Interestingly, the Chinese foreign ministry’s website places the EU in the category of “international and regional organizations” alongside the UN, BRICS, the International Olympic Committee, and the Latin American Faculty of Social Sciences. The EU would surely not agree with such a categorization.
Yet this Chinese perspective is not surprising. For China has made its way into today’s international system only tentatively, joining the World Trade Organization in 2001. The Chinese view of the world has been deeply influenced by the economic era of high globalization and is fundamentally marked by the European concept of the nation state — a topic that will be treated separately and in detail below. China, which has pursued a nationally oriented centralism, and the EU, which strives toward a post-national construct incorporating both supranational and international elements, have fundamentally divergent perspectives on one another and on the political constitution of large societies, which often lead to misunderstandings.
In this sense it is vital to reconstruct the development of China’s understanding of the EU, based on the most significant events in the history of EU–China relations, and on the key documents of China’s EU policies.
A Maturing Partnership
Shortly before the turn of the millennium, in 1998, the two sides established the mechanism of an annual summit. Three years later, a “comprehensive partnership” was negotiated, which in 2003 was expanded into a “comprehensive strategic partnership”. The same year, China published its first comprehensive position paper on its EU policy. It sketched out China’s EU policy goals, the areas of and plans for cooperation as well as related measures to be implemented over the next five years.
In this paper, the EU is designated as “a strong community, and the most integrated one in the world”, whose global economic significance, in particular, is only destined to increase given the advanced state and “irreversible” nature of EU integration. Between China and the EU, it argues, there should be “no fundamental conflict of interest” — despite the differences resulting from varying historical experiences, cultural traditions, political systems, and varying levels of economic development. The commonalities ought to prevail: in the international order, both parties are committed to “democracy in international relations and strengthening the role of the UN”. The two parties, the paper notes, are also in a position to complement one another economically, technologically, and culturally.
The European argument for the paradigm shift in its China policy, namely that Europe’s reaction was caused by China’s own changes, gives the impression of being a clumsy pretext. For what country, what society, and what economy is not undergoing constant change?
This important document should not be considered the result of a solely Chinese initiative. In the late 1990s and early 2000s, the EU’s China policy was primarily about leading China towards the Western model, which at the time was viewed as the most advanced, and a model for others to follow.
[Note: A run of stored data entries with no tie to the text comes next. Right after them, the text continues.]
-- ==== Sys2Proof/Certificates/Slice0/Obligations.lean ====
section
/-! DEFINITION. The statements for the provers, each a rule of spec/ or what follows from several. In the statements of
stream instructions `n` is `count_minus_one + 1` (30 R74), the opcode bytes are written as the numbers of R78, and
addresses stored to are `s.len + j`, the LEN at entry and up (00_scope R12 `Emit`). A statement that reads OUT after it
was written assumes the canonical form of OUT, which `InvariantKeptByEveryStep` shows every step keeps. -/

open Sys2Proof Sys2Proof.Machine

/-! ### Encoding -/

/-- Decoding the bytes of a well-formed instruction, whatever follows them, gives it back with the rest (30 R70 to R77,
R88): no bit of an encoding is dropped. -/
def Obligations.EncodeThenDecode : Prop :=
  ∀ (i : Instr) (rest : List Byte), i.wellFormed = true → decode i.space (encode i ++ rest) = .ok (i, rest)

/-- What the decoder reads is well formed, of the level read, and encodes to the very bytes read (30 R70 to R77, R88). That
bytes of format X come back whole is the model's choice: it keeps the ignored bits 1:0 of the opcode byte in the
instruction (log 18). -/
def Obligations.DecodeThenEncode : Prop :=
  ∀ (sp : Space) (bytes : List Byte) (i : Instr) (rest : List Byte), decode sp bytes = .ok (i, rest) →
    i.wellFormed = true ∧ i.space = sp ∧ encode i ++ rest = bytes

/-- The opcode map of 30 R78: with enough bytes after it, every opcode byte is the opcode of one instruction, and that is
the one whose row the byte selects; no opcode byte is illegal (R79). That the instruction gives its very opcode byte back,
for 0xE0 to 0xFB, is the model's choice: it keeps the ignored bits 1:0 in the instruction (log 18). -/
def Obligations.EveryOpcodeByteSelectsItsRow : Prop :=
  ∀ (op : Byte) (tail : List Byte), 257 ≤ tail.length →
    ∃ i rest, decode .stream (op :: tail) = .ok (i, rest) ∧ i.opcode = op ∧ mnemonic i = rowOf op

/-- The length table of 30 R77, with `n = C + 1` (R74), and one byte for a host command (R88): the decoder takes exactly the
bytes the table gives the instruction it reads. -/
def Obligations.DecoderTakesTheTableLength : Prop :=
  ∀ (sp : Space) (bytes : List Byte) (i : Instr) (rest : List Byte), decode sp bytes = .ok (i, rest) →
    bytes.length = i.length + rest.length

/-- A few words written out from the spec's encodings (95 S3 to S8, 2.4, 2.8). -/
def Obligations.SampleWordsDecode : Prop :=
  decode .stream [0x03#8, 0x11#8, 0x22#8, 0x33#8, 0x44#8, 0xFF#8] = .ok (.lit 3#5 [0x11#8, 0x22#8, 0x33#8, 0x44#8], [0xFF#8]) ∧
  decode .stream [0x83#8, 0x01#8, 0x02#8] = .ok (.fwd 3#5 0x0102#16, []) ∧
  decode .stream [0xE5#8, 0x01#8, 0x77#8, 0xFF#8] = .ok (.rptx 1#2 0x01#8 0x77#8, [0xFF#8]) ∧
  decode .stream [0xFE#8, 0x00#8, 0x99#8] = .ok (.litxDFE 0x00#8 [0x99#8], []) ∧
  decode .stream [0xFF#8, 0x00#8] = .ok (.endStream, [0x00#8]) ∧
  decode .host [0x04#8] = .ok (.compose, []) ∧
  decode .host [0x06#8] = .error (.reservedCommand 0x06#8)

/-! ### The step -/

/-- Inside a decode, with no reset due, a step is the meaning of the instruction the bytes at CUR decode to: `exec`
moves CUR past the instruction's bytes itself, and the step adds nothing around it (42 R132). One stream instruction
to a step (00_scope R9 allows it) and reset as a move of the host are the model's choices (log 1, log 4). -/
def Obligations.StepRunsTheDecodedStreamInstruction : Prop :=
  ∀ (s : State) (i : Instr) (rest : List Byte), s.engine ≠ .idle → resetNext s = false →
    decode .stream (romBytes s s.cur maxLength) = .ok (i, rest) → step s = exec i s

/-- With no operation running, a write of CMD as the host's next move leaves the code in CMD and runs the operation of
that code, by the table of 30 R88; a reserved code is refused (10_state R24, 93 U9). The list of the host's moves is
the model's (log 2). -/
def Obligations.StepRunsTheCommandOrRefusesIt : Prop :=
  ∀ (s : State) (code : Byte) (moves : List HostMove), s.engine = .idle → s.host = .writeCmd code :: moves →
    let t := { s with host := moves, cmd := code, valid := { s.valid with cmd := true } }
    step s = if code = 0x01#8 then exec .xlat t
      else if code = 0x02#8 then exec .gentbl t
      else if code = 0x03#8 then exec .decomp t
      else if code = 0x04#8 then exec .compose t
      else if code = 0x05#8 then exec .tslot t
      else .refused (.reservedCommand code)

/-- Host writes of OFFSET, BANK, POS and TILEIN between operations store the value written, and the supply of a ROM
image fixes ROM and ROM_SIZE; nothing else of the block changes but what is marked as written (10_state R47, 70 R282).
With no move to make, the idle block stays as it is (10_state R24 "the write is the only way an operation starts", R45).
The list of moves, the step that makes none, and the marks are the model's (log 2, log 9). -/
def Obligations.HostWritesStoreTheirValue : Prop :=
  ∀ (s : State) (moves : List HostMove), s.engine = .idle →
    (∀ v, s.host = .writeOffset v :: moves →
      step s = .next { s with offset := v, valid := { s.valid with offset := true }, host := moves }) ∧
    (∀ v, s.host = .writeBank v :: moves →
      step s = .next { s with bank := v, valid := { s.valid with bank := true }, host := moves }) ∧
    (∀ v, s.host = .writePos v :: moves →
      step s = .next { s with pos := v, valid := { s.valid with pos := true }, host := moves }) ∧
    (∀ v, s.host = .writeTilein v :: moves →
      step s = .next { s with tilein := v, valid := { s.valid with tilein := true }, host := moves }) ∧
    (∀ image, s.host = .supplyRom image :: moves →
      ∃ t, step s = .next t ∧ t.romSize = image.length ∧
        (∀ (p : Nat) (h : p < image.length), t.rom.read p = image[p]) ∧
        t = { s with rom := t.rom, romSize := t.romSize, host := moves }) ∧
    (s.host = [] → step s = .next s)

/-- Reset at any time, also inside an operation (70 R280): ST = IDLE, ERR = 0, TBL generated, the engine idle, no result
valid. That ROM, the parameters and the moves still to come stay is the model's choice (log 4). -/
def Obligations.ResetStopsAnyOperation : Prop :=
  ∀ (s : State) (moves : List HostMove), s.host = .reset :: moves →
    ∃ t, step s = .next t ∧ t.st = .idle ∧ t.err = .none ∧ t.engine = .idle ∧
      (∀ k, k < 256 → t.tbl.read k = Config.tblListing.getD k 0#8) ∧
      t.valid = Valid.reset ∧ t.rom = s.rom ∧ t.romSize = s.romSize ∧ t.params = s.params ∧ t.host = moves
Phrases such as “stronger integration of China into the international community”, “supporting China on the way to an open society”, “stronger integration of China into the global economy”, etc. are found in the 2001 paper EU Strategy towards China. In 2003, when China presented its first paper on its EU policy, the Commission of the European Communities spoke of a “maturing partnership”, which was characterized by “ever closer strategic coordination in many areas”. The EU treated China as a “global player” and recognized in its cooperation with China the “shared responsibilities in promoting global governance”.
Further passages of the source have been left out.